The exposure in the dwelling also depends on the infiltration of ambient PM2,5. Hoek (2008) measured the relation between indoor and outdoor concentration in 50 Dutch dwellings in Amsterdam. He found an average infiltration factor of 0.39 during winter time. Research of MacNeil (2014) in 50 Canadian dwellings in Halifax, a city near the coast with a similar climate as in the Netherlands, showed that the infiltration due to open windows in summer (0.8) can be much higher than in winter (0.53). Based on these findings, the assumption of a yearly average infiltration coefficient of 0.5 for Dutch dwellings seems reasonable. The yearly averaged Dutch PM2,5 concentration amounts to 15 µg/m³. Based on these assumptions (the infiltration level and the 15 µg/m³ level), the average PM2,5 indoor concentration due to ambient sources would be 7,5 µg/m³. In order to limit the indoor exposure to the WHO PM2,5 guideline value of 10 µg/m³, in the Netherlands a ∆PM2.5 of at most 2.5 µg/m³ would be permitted, although lower values are preferred. Based on Figure 2, for a typical dwelling and cooking behavior capture efficiencies in excess of 80% are required.
Minimum capacities for adequate cooking exhaust
In the TNOkitchen lab, a measurement method for the capture efficiency of cooking hoods in combination with inductive cooking is being developed. Figure 3shows the relation between the capture efficiency and the exhaust flow rate for three typical hoods at 83 dm³/s (300 m³/h). The capture efficiency of the chimney hood is 95%, the X-hood 84% and the slanted hood 70%. With an ‘efficient’ hood, an exhaust flow of 300 m³/h is advised. However, to reach a capture efficiency of 80% with the slanted hood, a two times higher exhaust flowrate is required as with the chimney hood. These differences can be explained by geometrical factors such as the presence of a damp buffer (Jacobs, 2016b) and the coverage of the burners by the overhang (see Figure 4). The chimney hood almost completely (95%) covers the skillets, which are placed on the front burners. With the slanted hood, the exhaust part of the hood is behind the front burners, and here the coverage of the front burners is 0%. The finding that the coverage of the front burners by the overhang is an important factor was also found in a field study in 15 dwellings (Singer, Delp, Price, & Apte, 2012). This finding was confirmed in a later study (Lunden, Delph, & Singer, 2015) under laboratory conditions. Capture efficiencies in this study varied by hood and airflow: 34–38% for low (51–68 dm³/s) and 54–72% for high settings (109–138 dm³/s) with front gas burner use for stir frying. The lower capture efficiencies found by Lunden et al. can be explained by the high gas burner power of about 2300 W used for stir frying. Assuming a heating efficacy of 50% for gas heating, about 1250 W are lost, causing a larger thermal plume compared to the TNO method for inductive cooking, where 400 and 500 W heat is released by the left and right front burner respectively. When cooking on gas, it is advised to have an exhaust capacity higher than 300 m³/h.
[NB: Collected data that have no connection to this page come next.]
-- ==== Sys2Proof/Tests/Slice0.lean ====
section
/-! SUPPORT. Tests: ill-formed commands that WellFormed refuses; the spec's worked values; one step on small states; and, for each
statement with hypotheses, a concrete state and operands that meet them clause by clause. -/

namespace Sys2Proof.Tests

-- One theorem at a time: each of these proofs is a kernel evaluation.
set_option Elab.async false

open Sys2Proof Sys2Proof.Machine

/-! ### Small states -/

/-- A font of unit width 50 in every character, with the hyphen 0x2D. -/
def fontDef (number master : Nat) : FontDef :=
  { number := number, master := master, widths := List.replicate 190 50, hyphen := none, kerns := [], gain := 1, offset := -2,
    face := 0, map := some [(0xA5#8, 0x61#8)] }

def record (number master : Nat) : FontRecord :=
  { number := number, master := master, widths := List.replicate 190 50, hyphen := 0x2D#8, kerns := [], gain := 1, offset := -2,
    face := .plain, map := some [(0xA5#8, 0x61#8)], stationPart := 0, entryPart := 0, linePart := 0 }

def openParams : OpenParams :=
  { font := 1, size := 100, leading := 120, measure := 2400, left := 0, right := 0, paragraph := 0, spaceMin := 20,
    spaceOpt := 30, spaceMax := 60, letterMax := 3, minPrefix := 2, minSuffix := 2, ladder := 2, grade := 3, zone := 0,
    quad := 0, hyphenate := 1, language := 0, policy := 0 }

def params : Params :=
  { font := 1, size := 100, leading := 120, measure := 2400, left := 0, right := 0, paragraph := 0, spaceMin := 20,
    spaceOpt := 30, spaceMax := 60, letterMax := 3, minPrefix := 2, minSuffix := 2, ladder := 2, grade := 3, zone := 0,
    quad := .justify, hyphenate := true, language := 0, policy := .required }

/-- Reset with waiting replies. -/
def waiting (n : Nat) : State :=
  State.reset.onLink fun l =>
    { l with replies := List.replicate n (plainReply (.identify 1) 1 .done), direction := .controllerToHost }

/-- Three replies waiting, one font in the catalogue, mounted on station 2, and the pass over. -/
def mounted : State :=
  { waiting 3 with
    fonts := [{ record 1 10 with stationPart := 1 }]
    turret := { State.reset.turret with
      motion := .atRest, pass := .none
      stations := (List.range 8).map fun n =>
        { state := if n = 2 then .mounted else .empty, code := if n = 2 then 10 else 4095
          font := if n = 2 then some 1 else none, prior := none, pins := 0, claims := 0, changed := false } } }

/-- A job in slot 0, ACTIVE, with a given text and line in progress, served by the engine. -/
def servedWith (text : List Byte) (l : LineInProgress) : State :=
  { mounted with
    jobs := [{ Job.free with id := 7, state := .active, status := .ready, params := params, paragraphMark := true, text := text
                             line := l, lineNumber := 1 }, Job.free, Job.free, Job.free]
    galleyOrder := [0], exposureHead := some 0, proofHead := some 0, engine := { serving := some 0, pointer := 0 } }

/-- A word of one character that has ended. -/
def endedLine (font : Nat) : LineInProgress :=
  { LineInProgress.empty with ended := some { items := [.char 0x41#8 font 100], cont := false, hasCont := false } }

/-- A line of one glyph with an ending due. -/
def endingLine (glyphs : List Glyph) (p : Option LineParams) : LineInProgress :=
  { LineInProgress.empty with
    glyphs := glyphs, params := p, ending := some { paragraph := true, action := .nothing, lineSet := false } }

def glyph : Glyph := { code := 0x41#8, font := 1, size := 100, station := 2, gap := false }

def lineParams : LineParams :=
  { measure := 2400, effLeft := 0, right := 0, quad := .justify, spaceMin := 20, spaceOpt := 30, spaceMax := 60,
    letterMax := 3, hyphenate := true, language := 0, leading := 120, paragraph := true }

def lineBody : LineBody :=
  { lineNumber := 1, depth := 300, measure := 2400, effLeft := 0, mode := .justify
    runs := [{ station := 2, font := 1, size := 100, count := 2 }, { station := 3, font := 1, size := 120, count := 1 }]
    glyphs := [(0x41#8, 0), (0x42#8, 195), (0x43#8, 390)], flags := [.last] }

def entryOf (b : Body) : Entry :=
  { serial := 5, slot := 0, jobId := 7, attributed := true, expo := .waiting, proof := .notTaken, required := true, body := b }

/-- An entry named for exposure, IDLE, with a loaded film. -/
def named (b : Body) : State :=
  let s := servedWith [] LineInProgress.empty
  { s with
    queue := { s.queue with entries := [entryOf b], nextSerial := 6 }
    expo := { s.expo with state := .idle, named := some 5 }
    lamp := { s.lamp with state := .ready, validityTimer := true }
    film := { s.film with loaded := 100000, baseline := 2000, highMark := 2000, origin := 500, owner := .job 0 7, present := true } }

def flight (run g : Nat) : Flight :=
  { serial := 5, kind := .line, attributed := true, run := run, glyph := g, leadDone := true, selecting := false
    coverSeen := false, lampSeen := false }

/-- A line being flashed at a glyph. -/
def flashingAt (run g : Nat) : State :=
  let s := named (.line lineBody)
  { s with expo := { s.expo with
      state := .flashing, flight := some (flight run g), flashing := true, carriageTarget := some 195, lens := some 100 } }

/-- A film move under way. -/
def moving (state : FilmState) (m : Mover) (target trims : Nat) : State :=
  let s := named (.line lineBody)
  { s with film := { s.film with state := state, mover := m, target := some target, trims := trims, measured := 2100 } }

/-- A line being printed. -/
def printing (p : Proof → Proof) : State :=
  let s := named (.line lineBody)
  { s with
    queue := { s.queue with entries := [{ entryOf (.line lineBody) with proof := .inPrint }] }
    proof := p { s.proof with
      state := .printing, list := [{ kind := .entry 5, bytes := [0x41#8, 0x0D#8, 0x0A#8] }], begun := true
      transit := .counted } }

def word : List Byte := [0x61#8, 0x62#8, 0x63#8]

def letters : List Nat := (List.range 190).map fun i => if 64 ≤ i ∧ i < 90 then i - 63 else 0

def table : LanguageTable := { letterMap := letters, vowels := [1], rules := [] }

def dictEntry (slot : Nat) (sc : Scope) : DictEntry :=
  { slot := slot, language := 0, word := [1, 2, 3], breaks := [], scope := sc, hits := 1 }

/-- A dictionary of two entries, with slot 1 empty. -/
def worded : State :=
  { servedWith [] LineInProgress.empty with
    languages := [some table, none, none, none], dict := [dictEntry 0 .house, dictEntry 2 .desk] }


/-! ### Ill-formed commands -/

def refusesAll (l : List Instr) : Bool := l.all fun i => !i.wellFormed

def long : List Byte := List.replicate 256 0x61#8

def breaks256 : List WordBreak := List.replicate 256 { position := 1, grade := 1 }

def language : LanguageDef :=
  { letterMap := letters, vowels := [1], rules := [{ suffix := true, grade := 1, letters := [9, 14, 7] }] }

def house : ScopeArg := { scope := 0, slot := 0, jobId := 0 }

def revision : FontRevision := { density := none, face := none, map := .keep, widths := none, kerns := none, hyphen := none }

def pair : KernPair := { first := 0x41#8, second := 0x42#8, adjust := -16 }
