-- ==== Sys2Proof/Safety.lean ====
section
/-! DEFINITION. The terms claims use: the invariants of the spec (spec/10_state.md R22 to R47), executions and fairness (spec/70_reset_and_hazards.md R303), losslessness (spec/60_exceptions.md R253), and names for the parts of a state an operation changes. -/

namespace Sys2Proof.Machine

/-- The ring invariants I1 to I3 with the index ranges (R22, R23), and the canonical form of the store. -/
structure RingInv (n : Nat) (r : Ring) : Prop where
  head_lt : r.head < n
  tail_lt : r.tail < n
  head_eq : r.head = (r.tail + r.count) % n
  room : r.count + r.hist ≤ n
  canonical : Memory.wf r.store = true
  slots : ∀ c ∈ r.store, c.1 < n

/-- The dispatcher's invariants: the cursors' range (R26), J1 and J2 in phase SCAN and cleared cursors and window elsewhere (R33), and the frame
registers' ranges (R29 to R32, R214). -/
structure DispInv (s : State) : Prop where
  cursors : s.mcur.length = s.cfg.reg.length
  cursor_lt : ∀ (i c : Nat) (r : Registration), s.cfg.reg[i]? = some r → s.mcur[i]? = some c → c < r.pat.length
  held : s.disp.phase = .scan → s.disp.hold.length = s.mcur.foldr max 0
  claimed : s.disp.phase = .scan → ∀ (i c : Nat) (r : Registration), s.cfg.reg[i]? = some r → s.mcur[i]? = some c →
    s.disp.hold.drop (s.disp.hold.length - c) = r.pat.take c
  cleared : s.disp.phase ≠ .scan → s.disp.hold = [] ∧ ∀ c ∈ s.mcur, c = 0
  header_le : s.disp.fHdr.length ≤ 5
  header_lt : s.disp.phase = .hdr → s.disp.fHdr.length < 5
  length_le : s.disp.fLen ≤ s.cfg.pktMax
  buffer_le : s.disp.fBuf.length ≤ s.cfg.pktMax
  payload_lt : s.disp.phase = .payload → s.disp.fBuf.length < s.disp.fLen
  complete_eq : s.disp.phase = .putWait → s.disp.fBuf.length = s.disp.fLen
  timer_le : s.disp.t ≤ 65536

/-- The packet invariant `off + len = len(data)` with the ranges of R34, for a packet of queue `c` (R35). -/
structure PacketInv (pktMax : Nat) (c : BitVec 4) (p : Packet) : Prop where
  cid_eq : p.cid = c
  split : p.off + p.len = p.data.length
  data_le : p.data.length ≤ pktMax

/-- The queue invariants (R35, R36): K3, and K2, only the head packet is partly consumed. -/
structure QueueInv (s : State) : Prop where
  bounded : ∀ c, (s.queue c).length ≤ Config.qcap
  packets : ∀ c, ∀ p ∈ s.queue c, PacketInv s.cfg.pktMax c p
  head_only : ∀ c, ∀ p ∈ (s.queue c).tail, p.off = 0

/-- The ranges of the fields of a port's record (R43), and what the record in progress needs of the ephemeral matcher (R45). -/
def OpInv (em : Matcher) : PortOp → Prop
  | .idle => True
  | .getc _ t => t ≤ 65536
  | .send str i stage bulk n => i ≤ str.length ∧ (stage = .lock → i = 0) ∧ str.length ≤ 65535 ∧ n ≤ 9999 ∧ (bulk = false → n = 0)
  | .recv t => t ≤ 65536 ∧ em.pat ≠ []
  | .readtill limit out t => t ≤ 65536 ∧ em.pat ≠ [] ∧ out.length < limit ∧ limit ≤ 65535 ∧ em.cur ≤ out.length
  | .pqrecv _ amount t => amount ≤ 65535 ∧ t ≤ 65536
  | .tokwait n t => n ≤ 9999 ∧ t ≤ 65536 ∧ em.pat = dataAcceptedToken

/-- What every delivered response looks like (R102): bits 27:16 zero, a status code of at most 5, and data bytes only with status OK, then `val`
of them. -/
structure ResponseInv (r : Response) : Prop where
  reserved : r.res.extractLsb' 16 12 = 0
  status_le : (r.res.extractLsb' 28 4).toNat ≤ 5
  data_eq : r.data = [] ∨ (r.res.extractLsb' 28 4 = statusNumber .ok ∧ r.data.length = (r.res.extractLsb' 0 16).toNat)

/-- A port's invariants (R43, R45, R102). The token of `BD.SEND` has two bytes, also where `PMAX` is 1 (log entry 12). -/
structure PortInv (pmax : Nat) (o : Port) : Prop where
  pattern_le : o.em.pat.length ≤ max pmax 2
  cursor_le : o.em.cur ≤ o.em.pat.length - 1
  record : OpInv o.em o.op
  responses : ∀ r ∈ o.resps, ResponseInv r

/-- Is a record one that holds the TX lock (R43, R193)? -/
def emitting : PortOp → Bool
  | .send _ _ .emit _ _ => true
  | .send _ _ .lock _ _ => false
  | .idle => false
  | .getc _ _ => false
  | .recv _ => false
  | .readtill _ _ _ => false
  | .pqrecv _ _ _ => false
  | .tokwait _ _ => false

/-- The TX lock is held by exactly the ports that emit (R41, R86, R193), so at most one does. -/
def LockInv (s : State) : Prop :=
  (∀ p, s.txOwner = some p → p < s.ports.length) ∧
  ∀ p, p < s.ports.length → (emitting (s.port p).op = true ↔ s.txOwner = some p)

/-- The bits of the flag registers that are never set (R46, R47). -/
structure FlagInv (s : State) : Prop where
  status_reserved : ∀ i, 5 ≤ i → s.status.getLsbD i = false
  events_reserved : ∀ i, s.events.getLsbD i = true → ∃ r, s.cfg.reg[i]? = some r ∧ r.handler = .event

/-- All the invariants of the spec's state. -/
structure Inv (s : State) : Prop where
  config : s.cfg.wf = true
  rx : RingInv s.cfg.rxN s.rx
  rsp : RingInv s.cfg.rspN s.rsp
  disp : DispInv s
  queues : QueueInv s
  portCount : s.ports.length = s.cfg.nport
  ports : ∀ o ∈ s.ports, PortInv s.cfg.pmax o
  lock : LockInv s
  flags : FlagInv s

/-- The state after a list of chosen steps, taken in order (R80). -/
def performAll (acts : List Action) (s : State) : State := acts.foldl (fun st a => perform a st) s

/-- An infinite execution of the block under a schedule `acts` (R80), weakly fair to the dispatcher and to every client, with infinitely
many ticks (R303). DESIGN CHOICE: R14 counts the issue step among the steps of `A_CLI[p]` and R303 does not say whether fairness covers it;
here it covers the progress steps only, so a port may stay IDLE for ever in a fair execution. Safe: as a premise this asks less of an
execution (log entry 19). -/
structure FairRun (acts : Nat → Action) (run : Nat → State) : Prop where
  steps : ∀ n, run (n + 1) = perform (acts n) (run n)
  disp : ∀ n, (∀ m, n ≤ m → dispEnabled (run m) = true) → ∃ m, n ≤ m ∧ acts m = .disp
  cli : ∀ p n, (∀ m, n ≤ m → cliEnabled p (run m) = true) → ∃ m, n ≤ m ∧ ∃ accept, acts m = .cli p accept
  tick : ∀ n, ∃ m, n ≤ m ∧ acts m = .tick

/-- What an issue step leaves in `port[p].op` (R44, R190): IDLE, or a record as its operation stores it, with the timer loaded. -/
def IssuedOp (load : Nat) : PortOp → Prop
  | .idle => True
  | .getc _ t => t = load
  | .send _ i stage _ _ => i = 0 ∧ stage = .lock
  | .recv t => t = load
  | .readtill _ out t => out = [] ∧ t = load
  | .pqrecv _ _ t => t = load
  | .tokwait _ _ => False

/-- The arrows of R44 that a progress step takes, from a record to what stands in `port[p].op` after it, with the steps that go on in the
same record: emitting a byte (R191), pulling one (R194, R195, R220). -/
def ProgressArrow (load : Nat) : PortOp → PortOp → Prop
  | .idle, _ => False
  | .getc _ _, op => op = .idle
  | .send str i .lock bulk n, op => op = .send str i .emit bulk n
  | .send str i .emit bulk n, op =>
    i < str.length ∧ (op = .idle ∨ op = .send str (i + 1) .emit bulk n) ∨
    str.length ≤ i ∧ op = (if bulk then .tokwait n load else .idle)
  | .recv t, op => op = .idle ∨ op = .recv t
  | .readtill limit out t, op => op = .idle ∨ ∃ b, op = .readtill limit (out ++ [b]) t
  | .pqrecv _ _ _, op => op = .idle
  | .tokwait n t, op => op = .idle ∨ op = .tokwait n t

/-- Is a record one of an operation that waits under a timer (R262)? -/
def timed : PortOp → Bool
  | .idle => false
  | .getc _ _ => true
  | .send _ _ _ _ _ => false
  | .recv _ => true
  | .readtill _ _ _ => true
  | .pqrecv _ _ _ => true
  | .tokwait _ _ => true

/-- The port list after the operation on port `p` has completed with a result word and data bytes (R11, R100). -/
def delivered (s : State) (p : Nat) (res : Word) (data : List Byte) : List Port :=
  s.ports.modify p fun o => { o with op := .idle, resps := o.resps ++ [{ res := res, data := data }] }

/-- The port list after a record has been stored in `port[p].op` (R190). -/
def recorded (s : State) (p : Nat) (op : PortOp) : List Port := s.ports.modify p fun o => { o with op := op }

/-- The port `cur` exists and is IDLE, so that an operation can be issued on it (R100, R190). -/
def Ready (s : State) : Prop := s.cur < s.ports.length ∧ (s.port s.cur).op = .idle

/-- The bytes a ring still gives when it is popped until it is empty (R145), at most `fuel` of them. -/
def popAll (n : Nat) : Nat → Ring → List Byte
  | 0, _ => []
  | fuel + 1, r =>
    match Ring.pop n r with
    | none => []
    | some (b, r') => b :: popAll n fuel r'

/-- The cursor of a matcher that has been fed a list of bytes, from a cursor on (R160). -/
def feedFrom (pat : List Byte) (cur : Nat) (bytes : List Byte) : Nat :=
  bytes.foldl (fun c b => (smFeed pat c b).1) cur

/-- No byte has been lost and no frame dropped since reset (R253, spec/90_conflicts.md C11): the four loss flags are clear. -/
def lossless (s : State) : Bool := decide (s.status &&& 0x000F = 0)

/-- The bytes still to be received from a queue, in order (R219). -/
def queueBytes (l : List Packet) : List Byte := l.flatMap fun p => (p.data.drop p.off).take p.len

end Sys2Proof.Machine
end

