@[simp] theorem loadMatcher_cfg (p : Nat) (pat : List Byte) (s : State) : (loadMatcher p pat s).cfg = s.cfg := rfl
@[simp] theorem loadMatcher_rx (p : Nat) (pat : List Byte) (s : State) : (loadMatcher p pat s).rx = s.rx := rfl
@[simp] theorem loadMatcher_rsp (p : Nat) (pat : List Byte) (s : State) : (loadMatcher p pat s).rsp = s.rsp := rfl
@[simp] theorem loadMatcher_mcur (p : Nat) (pat : List Byte) (s : State) : (loadMatcher p pat s).mcur = s.mcur := rfl
@[simp] theorem loadMatcher_disp (p : Nat) (pat : List Byte) (s : State) : (loadMatcher p pat s).disp = s.disp := rfl
@[simp] theorem loadMatcher_q (p : Nat) (pat : List Byte) (s : State) : (loadMatcher p pat s).q = s.q := rfl
@[simp] theorem loadMatcher_timeout (p : Nat) (pat : List Byte) (s : State) : (loadMatcher p pat s).timeout = s.timeout := rfl
@[simp] theorem loadMatcher_status (p : Nat) (pat : List Byte) (s : State) : (loadMatcher p pat s).status = s.status := rfl
@[simp] theorem loadMatcher_events (p : Nat) (pat : List Byte) (s : State) : (loadMatcher p pat s).events = s.events := rfl
@[simp] theorem loadMatcher_txOwner (p : Nat) (pat : List Byte) (s : State) : (loadMatcher p pat s).txOwner = s.txOwner := rfl
@[simp] theorem loadMatcher_txLog (p : Nat) (pat : List Byte) (s : State) : (loadMatcher p pat s).txLog = s.txLog := rfl
@[simp] theorem loadMatcher_cur (p : Nat) (pat : List Byte) (s : State) : (loadMatcher p pat s).cur = s.cur := rfl
@[simp] theorem loadMatcher_script (p : Nat) (pat : List Byte) (s : State) : (loadMatcher p pat s).script = s.script := rfl
@[simp] theorem loadMatcher_clock (p : Nat) (pat : List Byte) (s : State) : (loadMatcher p pat s).clock = s.clock := rfl

@[simp] theorem feedMatcher_cfg (p : Nat) (b : Byte) (s : State) : (feedMatcher p b s).cfg = s.cfg := rfl
@[simp] theorem feedMatcher_rx (p : Nat) (b : Byte) (s : State) : (feedMatcher p b s).rx = s.rx := rfl
@[simp] theorem feedMatcher_rsp (p : Nat) (b : Byte) (s : State) : (feedMatcher p b s).rsp = s.rsp := rfl
@[simp] theorem feedMatcher_mcur (p : Nat) (b : Byte) (s : State) : (feedMatcher p b s).mcur = s.mcur := rfl
@[simp] theorem feedMatcher_disp (p : Nat) (b : Byte) (s : State) : (feedMatcher p b s).disp = s.disp := rfl
@[simp] theorem feedMatcher_q (p : Nat) (b : Byte) (s : State) : (feedMatcher p b s).q = s.q := rfl
@[simp] theorem feedMatcher_timeout (p : Nat) (b : Byte) (s : State) : (feedMatcher p b s).timeout = s.timeout := rfl
@[simp] theorem feedMatcher_status (p : Nat) (b : Byte) (s : State) : (feedMatcher p b s).status = s.status := rfl
@[simp] theorem feedMatcher_events (p : Nat) (b : Byte) (s : State) : (feedMatcher p b s).events = s.events := rfl
@[simp] theorem feedMatcher_txOwner (p : Nat) (b : Byte) (s : State) : (feedMatcher p b s).txOwner = s.txOwner := rfl
@[simp] theorem feedMatcher_txLog (p : Nat) (b : Byte) (s : State) : (feedMatcher p b s).txLog = s.txLog := rfl
@[simp] theorem feedMatcher_cur (p : Nat) (b : Byte) (s : State) : (feedMatcher p b s).cur = s.cur := rfl
@[simp] theorem feedMatcher_script (p : Nat) (b : Byte) (s : State) : (feedMatcher p b s).script = s.script := rfl
@[simp] theorem feedMatcher_clock (p : Nat) (b : Byte) (s : State) : (feedMatcher p b s).clock = s.clock := rfl

@[simp] theorem complete_cfg (p : Nat) (st : StatusCode) (val : Half) (data : List Byte) (s : State) : (complete p st val data s).cfg = s.cfg := rfl
@[simp] theorem complete_rx (p : Nat) (st : StatusCode) (val : Half) (data : List Byte) (s : State) : (complete p st val data s).rx = s.rx := rfl
@[simp] theorem complete_rsp (p : Nat) (st : StatusCode) (val : Half) (data : List Byte) (s : State) : (complete p st val data s).rsp = s.rsp := rfl
@[simp] theorem complete_mcur (p : Nat) (st : StatusCode) (val : Half) (data : List Byte) (s : State) : (complete p st val data s).mcur = s.mcur := rfl
@[simp] theorem complete_disp (p : Nat) (st : StatusCode) (val : Half) (data : List Byte) (s : State) : (complete p st val data s).disp = s.disp := rfl
@[simp] theorem complete_q (p : Nat) (st : StatusCode) (val : Half) (data : List Byte) (s : State) : (complete p st val data s).q = s.q := rfl
@[simp] theorem complete_timeout (p : Nat) (st : StatusCode) (val : Half) (data : List Byte) (s : State) : (complete p st val data s).timeout = s.timeout := rfl
@[simp] theorem complete_status (p : Nat) (st : StatusCode) (val : Half) (data : List Byte) (s : State) : (complete p st val data s).status = s.status := rfl
@[simp] theorem complete_events (p : Nat) (st : StatusCode) (val : Half) (data : List Byte) (s : State) : (complete p st val data s).events = s.events := rfl
@[simp] theorem complete_txOwner (p : Nat) (st : StatusCode) (val : Half) (data : List Byte) (s : State) : (complete p st val data s).txOwner = s.txOwner := rfl
@[simp] theorem complete_txLog (p : Nat) (st : StatusCode) (val : Half) (data : List Byte) (s : State) : (complete p st val data s).txLog = s.txLog := rfl
@[simp] theorem complete_cur (p : Nat) (st : StatusCode) (val : Half) (data : List Byte) (s : State) : (complete p st val data s).cur = s.cur := rfl
@[simp] theorem complete_script (p : Nat) (st : StatusCode) (val : Half) (data : List Byte) (s : State) : (complete p st val data s).script = s.script := rfl
@[simp] theorem complete_clock (p : Nat) (st : StatusCode) (val : Half) (data : List Byte) (s : State) : (complete p st val data s).clock = s.clock := rfl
Figure 3. Relation between the capture efficiency and the exhaust flowrate for three typical hoods.
Figure 4. Laboratory setup for cooking: left chimney hood with 95% coverage of front burners, right slanted hood with 0% coverage of front burners.
Combustion gasses due to cooking on gas
Gas burning produces pollutants including carbon monoxide (CO), nitrogen dioxide (NO2), formaldehyde (HCHO) and ultrafine particles. Research by Mullen (2016) in 352 Californian homes showed an average NO2concentration increase of 48 µg/m³ in homes with gas cooking without kitchen exhaust compared to electric cooking. A simulation study by Logue (2014) estimated that in homes with gas cooking without coincident use of venting range hoods 62%, 9%, and 53% of occupants are routinely exposed to NO2, CO, and HCHO levels that exceed acute health-based standards and guidelines. Logue’s simulation results suggest that regular use of even moderately effective venting range hoods would dramatically reduce the percentage of homes in which burner generated concentrations exceed health-based standards.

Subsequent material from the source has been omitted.